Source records
※ ※ ※
-- ==== Sys2Proof/Safety.lean ====
section
/-!
DEFINITION. The terms in which claims are stated: what a command leaves unchanged, how a command that prompts the arbiter
concludes, and the laws that every step keeps.
-/

namespace Sys2Proof.Machine

/-! Frames. -/

/-- Every word outside `ws` reads as before. A word is its two lanes, so every byte of those words does. -/
def WordsKept (ws : List Nat) (s t : State) : Prop := ∀ a, a ∉ ws → rd t a = rd s a

/-- Every word outside the places `p` reads as before. -/
def KeptOutside (p : Nat → Bool) (s t : State) : Prop := ∀ a, p a = false → rd t a = rd s a

/-- The state a command ends in when it left `u`, having started in `s`: the quiet condition is tested, the arbiter
decides, and the flags whose conditions arose are latched. -/
def concluded (s u : State) : State := latchArisen s (settle u)

/-- The flags follow the conditions and nothing else: those that arose are latched, and STARTING takes none (R177, R179). -/
def FlagsFollow (s t : State) : Prop :=
  t.flags = if t.part.state = .starting then s.flags else s.flags ||| (conditions t &&& ~~~(conditions s))

/-- Words of the rings and of the ring control, which appends to the log and the journal write. -/
def ringPlace (a : Nat) : Bool :=
  (decide (logHeadWord ≤ a) && decide (a ≤ journalSequenceWord)) || (decide (0x2000 ≤ a) && decide (a < 0x3000)) ||
    (decide (0x4000 ≤ a) && decide (a < 0x8000))

/-- The words in a list, and the words of the rings. -/
def withRings (ws : List Nat) (a : Nat) : Bool := decide (a ∈ ws) || ringPlace a

/-- What a host read of word `b` finds when the pair latch does not serve it: the live value or the word in memory. -/
def hostSees (s : State) (b : Nat) : Word := if inLiveBlock b then liveWord s b else rd s b

/-- 12.9, R176: the eight words of a log record stand at position `p`, with a sequence and the time and VALID of `s`. -/
def RecordAt (p sequence : Nat) (k : LogKind) (subject d₁ d₂ d₃ : Nat) (s t : State) : Prop :=
  rd t (logWord p 0) = wordOf (k.code + (if s.clock.valid then 32768 else 0)) ∧
  rd t (logWord p 1) = wordOf sequence ∧
  rdPair t (logWord p 2) = currentStamp s % 4294967296 ∧
  rd t (logWord p 4) = wordOf subject ∧ rd t (logWord p 5) = wordOf d₁ ∧
  rd t (logWord p 6) = wordOf d₂ ∧ rd t (logWord p 7) = wordOf d₃

/-- R173: the first record appended to a log that had room stands at the old head; others may follow it. -/
def LoggedFirst (k : LogKind) (subject d₁ d₂ d₃ : Nat) (s t : State) : Prop :=
  ∀ r j, s.writer.log = some r → s.writer.journal = some j → ringFull .log r = false →
    RecordAt r.head r.sequence k subject d₁ d₂ d₃ s t

/-- R173, R176: exactly one record was appended to a log that had room: its eight words at the old head, with the time
and VALID of `s`, and the head and the next sequence advanced. -/
def Logged (k : LogKind) (subject d₁ d₂ d₃ : Nat) (s t : State) : Prop :=
  ∀ r j, s.writer.log = some r → s.writer.journal = some j → ringFull .log r = false →
    RecordAt r.head r.sequence k subject d₁ d₂ d₃ s t ∧
    t.writer.log = some { head := (r.head + 1) % 512, tail := r.tail, sequence := nextSequence r.sequence } ∧
    rd t logHeadWord = wordOf ((r.head + 1) % 512) ∧ rd t logSequenceWord = wordOf (nextSequence r.sequence)

/-- 12.9, R173, R176: a journal record of kind `code` stands at position `p`: its sequence, the time and VALID of `s`, and its
words from word 4 on. -/
def JournalAt (p sequence code : Nat) (body : List Nat) (s t : State) : Prop :=
  rd t (journalWord p 0) = wordOf (code + (if s.clock.valid then 32768 else 0)) ∧
  rd t (journalWord p 1) = wordOf sequence ∧
  rdPair t (journalWord p 2) = currentStamp s % 4294967296 ∧
  ∀ w n, body[w]? = some n → rd t (journalWord p (4 + w)) = wordOf n

/-! Counts that follow the words written. -/

/-- R66: the part a status has in the count of a link status: 1 for a record with that link status and no conflict mark. -/
def linkCount (l : LinkStatus) (r : RecordStatus) : Nat := if r.link = l ∧ r.conflict = false then 1 else 0

/-- R66: the UNREACHED and the HELD count have followed a record's status from `old` to `new`. -/
def CountsMoved (old new : RecordStatus) (s t : State) : Prop :=
  t.order.unreached = s.order.unreached + linkCount .unreached new - linkCount .unreached old ∧
  t.order.held = s.order.held + linkCount .held new - linkCount .held old

/-- 12.7: the part an element's warnings word has in a count: bit 0 in that of SLOW, bit 1 in that of STANDBY. -/
def warningCount (s : State) (i b : Nat) : Nat := if (rd s (elementWord i 7)).getLsbD b then 1 else 0

/-- R127, R118: the SLOW and the STANDBY count have followed the warnings word of an element. -/
def WarningsMoved (i : Nat) (s t : State) : Prop :=
  t.plant.slowCount = s.plant.slowCount + warningCount t i 0 - warningCount s i 0 ∧
  t.plant.standbyCount = s.plant.standbyCount + warningCount t i 1 - warningCount s i 1

/-! The laws that every step keeps. -/

/-- R171, R172: the copies of a ring's head and tail name positions of the ring, and the copies of both rings are loaded
together. -/
def RingLaw (s : State) : Prop :=
  (∀ n r, ringCopy s n = some r → r.head < ringSize n ∧ r.tail < ringSize n) ∧
    (s.writer.log = none ↔ s.writer.journal = none)

/-- R14: between two commands the port is free and no request waits for it. The spec has the arbiter so after power-up and
after RESET; that it is so at the end of every command is the model's choice, since each command is whole (log entry 3). -/
def PortIdle (s : State) : Prop := s.port.grant = none ∧ s.port.waiting = []

/-- R78: a subscriber index is at most once in the immediate queue and never also in the deferred map. -/
def QueueLaw (s : State) : Prop := (s.sched.queue ++ s.sched.deferred).Nodup

/-- R54, R74, R78, R81: the tables hold no more than their capacities; the marks of the deferred map are listed rising, and
the refill pointer is a subscriber index (R80). -/
def CapacityLaw (s : State) : Prop :=
  s.sched.queue.length ≤ 64 ∧ s.sched.replies.length ≤ 8 ∧ s.sched.sweeps.length ≤ 4 ∧ s.order.retires.length ≤ 16 ∧
    s.sched.deferred.Pairwise (· < ·) ∧ s.sched.refillPointer < 4096

/-- R96: the pending-ack table holds no more than 16 entries, and a grant of RETIRE or IMMEDIATE that has been given finds a
place in it: a free one, or for IMMEDIATE that of an entry it supersedes (R71, R79). -/
def AckLaw (s : State) : Prop :=
  s.tracker.table.length ≤ 16 ∧
  (s.sched.link = .granted .retire → s.tracker.table.length < 16) ∧
  (s.sched.link = .granted .immediate → ∃ i rest, s.sched.queue = i :: rest ∧
    (s.tracker.table.length < 16 ∨ s.tracker.table.any (isEntryOf i) = true))

/-- R67, R81, R84 to R88, R112, R164: the cursors stay in their tables, and the map counts do not pass 8: the subscriber
census, refresh, every sweep, the poll pointer, and the close while it is CLOSING. -/
def CursorLaw (s : State) : Prop :=
  s.part.censusCursor < 4096 ∧ s.sched.refresh.cursor < 4096 ∧ s.sched.refresh.maps ≤ 8 ∧
  (∀ w ∈ s.sched.sweeps, w.cursor ≤ 4096 ∧ w.maps ≤ 8) ∧
  1 ≤ s.plant.pollPointer ∧ s.plant.pollPointer ≤ 255 ∧
  ∀ k, s.close.copy = some k → k.status = .closing → k.cursor ≤ 4096

/-- R32: a running part that is QUIESCING does not meet its quiet condition: at the event that makes it hold, the part
becomes QUIESCED. -/
def QuietLaw (s : State) : Prop := running s = true → s.part.state = .quiescing → isQuiet s = false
※ ※ ※
Check each line above for the word "running" and give the number of lines that have it, nothing else.

● **SOLVED EXERCISE**
2